▸ **Provided records**:
============

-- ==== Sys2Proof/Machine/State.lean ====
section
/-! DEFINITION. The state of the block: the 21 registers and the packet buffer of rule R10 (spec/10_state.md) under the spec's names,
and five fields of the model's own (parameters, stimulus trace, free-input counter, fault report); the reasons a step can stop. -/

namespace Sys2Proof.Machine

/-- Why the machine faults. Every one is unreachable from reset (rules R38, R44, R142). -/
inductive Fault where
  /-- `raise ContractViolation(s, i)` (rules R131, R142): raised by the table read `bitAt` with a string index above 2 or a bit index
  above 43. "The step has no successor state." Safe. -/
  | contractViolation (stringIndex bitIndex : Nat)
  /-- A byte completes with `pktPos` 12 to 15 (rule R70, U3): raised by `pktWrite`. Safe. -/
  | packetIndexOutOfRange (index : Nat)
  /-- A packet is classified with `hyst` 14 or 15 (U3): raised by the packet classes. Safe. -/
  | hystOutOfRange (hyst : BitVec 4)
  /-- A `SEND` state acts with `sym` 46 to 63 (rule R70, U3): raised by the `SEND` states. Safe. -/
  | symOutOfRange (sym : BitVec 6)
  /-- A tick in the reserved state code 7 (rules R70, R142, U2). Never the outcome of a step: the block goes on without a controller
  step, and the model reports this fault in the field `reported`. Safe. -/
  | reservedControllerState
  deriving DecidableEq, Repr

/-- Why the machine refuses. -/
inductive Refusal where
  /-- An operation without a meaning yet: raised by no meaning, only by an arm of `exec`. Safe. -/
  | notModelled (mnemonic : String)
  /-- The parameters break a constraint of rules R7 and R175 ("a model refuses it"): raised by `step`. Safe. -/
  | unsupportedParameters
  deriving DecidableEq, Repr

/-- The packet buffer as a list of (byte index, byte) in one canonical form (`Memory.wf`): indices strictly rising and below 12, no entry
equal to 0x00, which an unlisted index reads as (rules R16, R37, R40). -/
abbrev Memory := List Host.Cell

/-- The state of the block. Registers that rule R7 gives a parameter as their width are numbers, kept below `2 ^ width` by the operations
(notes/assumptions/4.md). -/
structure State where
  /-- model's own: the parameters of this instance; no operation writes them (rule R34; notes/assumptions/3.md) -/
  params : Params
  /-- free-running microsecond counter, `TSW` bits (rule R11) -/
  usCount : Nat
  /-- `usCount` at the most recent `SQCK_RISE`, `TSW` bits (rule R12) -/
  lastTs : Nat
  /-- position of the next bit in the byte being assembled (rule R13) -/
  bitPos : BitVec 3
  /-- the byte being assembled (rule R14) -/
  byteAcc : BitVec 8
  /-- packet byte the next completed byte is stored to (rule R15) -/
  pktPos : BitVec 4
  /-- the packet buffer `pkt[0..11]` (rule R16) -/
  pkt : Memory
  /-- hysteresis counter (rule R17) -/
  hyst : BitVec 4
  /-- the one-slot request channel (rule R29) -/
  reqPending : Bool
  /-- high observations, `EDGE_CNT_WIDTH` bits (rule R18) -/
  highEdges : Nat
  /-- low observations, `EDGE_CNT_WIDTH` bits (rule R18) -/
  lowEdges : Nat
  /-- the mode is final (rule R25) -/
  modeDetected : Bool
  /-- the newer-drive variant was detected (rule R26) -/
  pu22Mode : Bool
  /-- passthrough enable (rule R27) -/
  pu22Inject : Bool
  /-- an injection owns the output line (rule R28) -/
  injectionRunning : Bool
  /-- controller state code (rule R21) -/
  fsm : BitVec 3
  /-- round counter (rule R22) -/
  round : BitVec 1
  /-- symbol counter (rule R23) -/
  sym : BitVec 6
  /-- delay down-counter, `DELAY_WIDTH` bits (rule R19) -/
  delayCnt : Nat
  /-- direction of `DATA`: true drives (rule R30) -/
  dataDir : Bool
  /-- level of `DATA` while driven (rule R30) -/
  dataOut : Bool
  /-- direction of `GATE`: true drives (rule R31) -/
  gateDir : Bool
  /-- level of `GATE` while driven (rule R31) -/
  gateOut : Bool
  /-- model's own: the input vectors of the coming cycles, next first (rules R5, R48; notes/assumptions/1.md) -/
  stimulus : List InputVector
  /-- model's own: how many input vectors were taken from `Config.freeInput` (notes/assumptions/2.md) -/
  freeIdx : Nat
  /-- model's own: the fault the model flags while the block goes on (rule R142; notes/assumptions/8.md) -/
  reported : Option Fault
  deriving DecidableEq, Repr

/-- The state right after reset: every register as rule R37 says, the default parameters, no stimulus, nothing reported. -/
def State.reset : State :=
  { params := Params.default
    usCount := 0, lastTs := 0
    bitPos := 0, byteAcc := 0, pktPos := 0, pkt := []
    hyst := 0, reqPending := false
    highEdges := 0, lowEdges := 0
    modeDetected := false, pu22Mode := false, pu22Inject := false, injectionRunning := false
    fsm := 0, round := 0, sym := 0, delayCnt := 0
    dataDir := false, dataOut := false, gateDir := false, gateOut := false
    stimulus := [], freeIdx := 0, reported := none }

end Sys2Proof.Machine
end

============

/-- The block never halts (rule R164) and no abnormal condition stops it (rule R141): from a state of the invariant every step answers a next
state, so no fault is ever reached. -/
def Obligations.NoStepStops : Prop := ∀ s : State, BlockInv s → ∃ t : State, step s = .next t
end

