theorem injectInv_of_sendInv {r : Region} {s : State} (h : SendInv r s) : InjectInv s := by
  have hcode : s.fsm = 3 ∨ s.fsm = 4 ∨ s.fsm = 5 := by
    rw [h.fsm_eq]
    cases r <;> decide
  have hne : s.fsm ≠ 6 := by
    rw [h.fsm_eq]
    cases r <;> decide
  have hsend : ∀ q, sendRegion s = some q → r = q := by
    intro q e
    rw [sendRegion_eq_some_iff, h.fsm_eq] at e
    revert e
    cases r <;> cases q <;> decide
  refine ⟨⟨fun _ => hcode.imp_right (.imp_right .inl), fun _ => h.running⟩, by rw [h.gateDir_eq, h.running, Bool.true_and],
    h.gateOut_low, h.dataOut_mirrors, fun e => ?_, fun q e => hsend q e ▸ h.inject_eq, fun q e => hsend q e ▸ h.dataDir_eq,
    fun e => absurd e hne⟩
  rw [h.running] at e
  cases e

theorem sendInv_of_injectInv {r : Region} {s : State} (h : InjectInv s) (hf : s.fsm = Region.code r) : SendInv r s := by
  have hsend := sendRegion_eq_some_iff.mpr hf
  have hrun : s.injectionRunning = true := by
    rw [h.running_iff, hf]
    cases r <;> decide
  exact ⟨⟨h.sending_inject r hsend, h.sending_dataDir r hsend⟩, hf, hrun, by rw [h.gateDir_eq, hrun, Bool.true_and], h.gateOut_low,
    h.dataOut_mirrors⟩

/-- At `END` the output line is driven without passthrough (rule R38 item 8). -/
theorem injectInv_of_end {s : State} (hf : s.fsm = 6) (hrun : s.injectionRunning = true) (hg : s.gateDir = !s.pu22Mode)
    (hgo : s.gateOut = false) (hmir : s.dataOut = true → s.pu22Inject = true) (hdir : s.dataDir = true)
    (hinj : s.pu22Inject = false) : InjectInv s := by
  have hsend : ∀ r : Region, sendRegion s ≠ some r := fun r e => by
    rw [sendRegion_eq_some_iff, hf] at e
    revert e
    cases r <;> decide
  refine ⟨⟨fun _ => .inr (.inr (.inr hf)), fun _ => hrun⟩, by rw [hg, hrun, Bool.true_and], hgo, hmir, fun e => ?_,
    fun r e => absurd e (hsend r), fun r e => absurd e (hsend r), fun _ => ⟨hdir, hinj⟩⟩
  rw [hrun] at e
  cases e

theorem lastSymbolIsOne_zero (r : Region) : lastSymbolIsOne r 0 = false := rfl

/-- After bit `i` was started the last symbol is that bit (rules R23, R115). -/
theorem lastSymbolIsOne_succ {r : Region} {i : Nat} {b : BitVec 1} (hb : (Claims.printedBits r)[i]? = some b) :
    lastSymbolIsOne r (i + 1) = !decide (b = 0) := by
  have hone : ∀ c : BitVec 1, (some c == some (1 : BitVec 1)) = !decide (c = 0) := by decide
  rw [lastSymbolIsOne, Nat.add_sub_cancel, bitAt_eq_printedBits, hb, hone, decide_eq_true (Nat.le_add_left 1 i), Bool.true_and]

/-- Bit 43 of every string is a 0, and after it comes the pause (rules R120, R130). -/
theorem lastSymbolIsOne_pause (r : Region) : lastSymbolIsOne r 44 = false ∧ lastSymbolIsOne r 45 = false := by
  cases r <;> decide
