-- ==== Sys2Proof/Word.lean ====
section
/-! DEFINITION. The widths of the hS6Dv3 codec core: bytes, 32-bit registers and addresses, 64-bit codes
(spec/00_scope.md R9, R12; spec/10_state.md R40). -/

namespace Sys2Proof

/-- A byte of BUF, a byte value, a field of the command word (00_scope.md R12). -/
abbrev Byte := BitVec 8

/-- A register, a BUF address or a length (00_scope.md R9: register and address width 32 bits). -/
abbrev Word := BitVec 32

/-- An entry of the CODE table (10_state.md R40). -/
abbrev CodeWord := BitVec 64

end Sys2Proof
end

============

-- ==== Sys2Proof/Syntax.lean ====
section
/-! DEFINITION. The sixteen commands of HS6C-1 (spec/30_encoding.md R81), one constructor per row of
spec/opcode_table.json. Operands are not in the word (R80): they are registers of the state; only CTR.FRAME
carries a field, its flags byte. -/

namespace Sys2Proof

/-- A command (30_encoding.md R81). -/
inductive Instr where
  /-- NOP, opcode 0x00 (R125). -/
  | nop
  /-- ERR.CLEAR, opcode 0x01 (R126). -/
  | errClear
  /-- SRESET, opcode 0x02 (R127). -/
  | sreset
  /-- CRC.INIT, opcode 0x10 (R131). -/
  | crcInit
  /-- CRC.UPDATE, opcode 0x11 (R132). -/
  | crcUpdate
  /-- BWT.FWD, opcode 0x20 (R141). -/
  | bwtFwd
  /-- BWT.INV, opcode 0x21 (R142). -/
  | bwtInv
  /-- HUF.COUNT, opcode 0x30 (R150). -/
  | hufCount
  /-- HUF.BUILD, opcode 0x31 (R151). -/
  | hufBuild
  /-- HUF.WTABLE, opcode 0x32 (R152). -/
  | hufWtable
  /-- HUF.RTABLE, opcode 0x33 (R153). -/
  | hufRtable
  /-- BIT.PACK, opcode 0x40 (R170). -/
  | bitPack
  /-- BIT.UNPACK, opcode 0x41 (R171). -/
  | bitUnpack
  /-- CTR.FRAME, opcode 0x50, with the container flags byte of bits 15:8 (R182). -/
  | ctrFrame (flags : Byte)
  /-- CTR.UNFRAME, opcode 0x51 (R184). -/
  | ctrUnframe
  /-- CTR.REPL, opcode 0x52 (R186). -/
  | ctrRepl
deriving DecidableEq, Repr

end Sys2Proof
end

============

▸ **What you should do**: Would you please write out, exactly and with no other lines, the stretch of the listing above from the line containing "item 8). -/" through the line containing "have hone : ∀"?

▸ **Your solution**:
/-- At `END` the output line is driven without passthrough (rule R38 item 8). -/
theorem injectInv_of_end {s : State} (hf : s.fsm = 6) (hrun : s.injectionRunning = true) (hg : s.gateDir = !s.pu22Mode)
    (hgo : s.gateOut = false) (hmir : s.dataOut = true → s.pu22Inject = true) (hdir : s.dataDir = true)
    (hinj : s.pu22Inject = false) : InjectInv s := by
  have hsend : ∀ r : Region, sendRegion s ≠ some r := fun r e => by
    rw [sendRegion_eq_some_iff, hf] at e
    revert e
    cases r <;> decide
  refine ⟨⟨fun _ => .inr (.inr (.inr hf)), fun _ => hrun⟩, by rw [hg, hrun, Bool.true_and], hgo, hmir, fun e => ?_,
    fun r e => absurd e (hsend r), fun r e => absurd e (hsend r), fun _ => ⟨hdir, hinj⟩⟩
  rw [hrun] at e
  cases e

theorem lastSymbolIsOne_zero (r : Region) : lastSymbolIsOne r 0 = false := rfl

/-- After bit `i` was started the last symbol is that bit (rules R23, R115). -/
theorem lastSymbolIsOne_succ {r : Region} {i : Nat} {b : BitVec 1} (hb : (Claims.printedBits r)[i]? = some b) :
    lastSymbolIsOne r (i + 1) = !decide (b = 0) := by
  have hone : ∀ c : BitVec 1, (some c == some (1 : BitVec 1)) = !decide (c = 0) := by decide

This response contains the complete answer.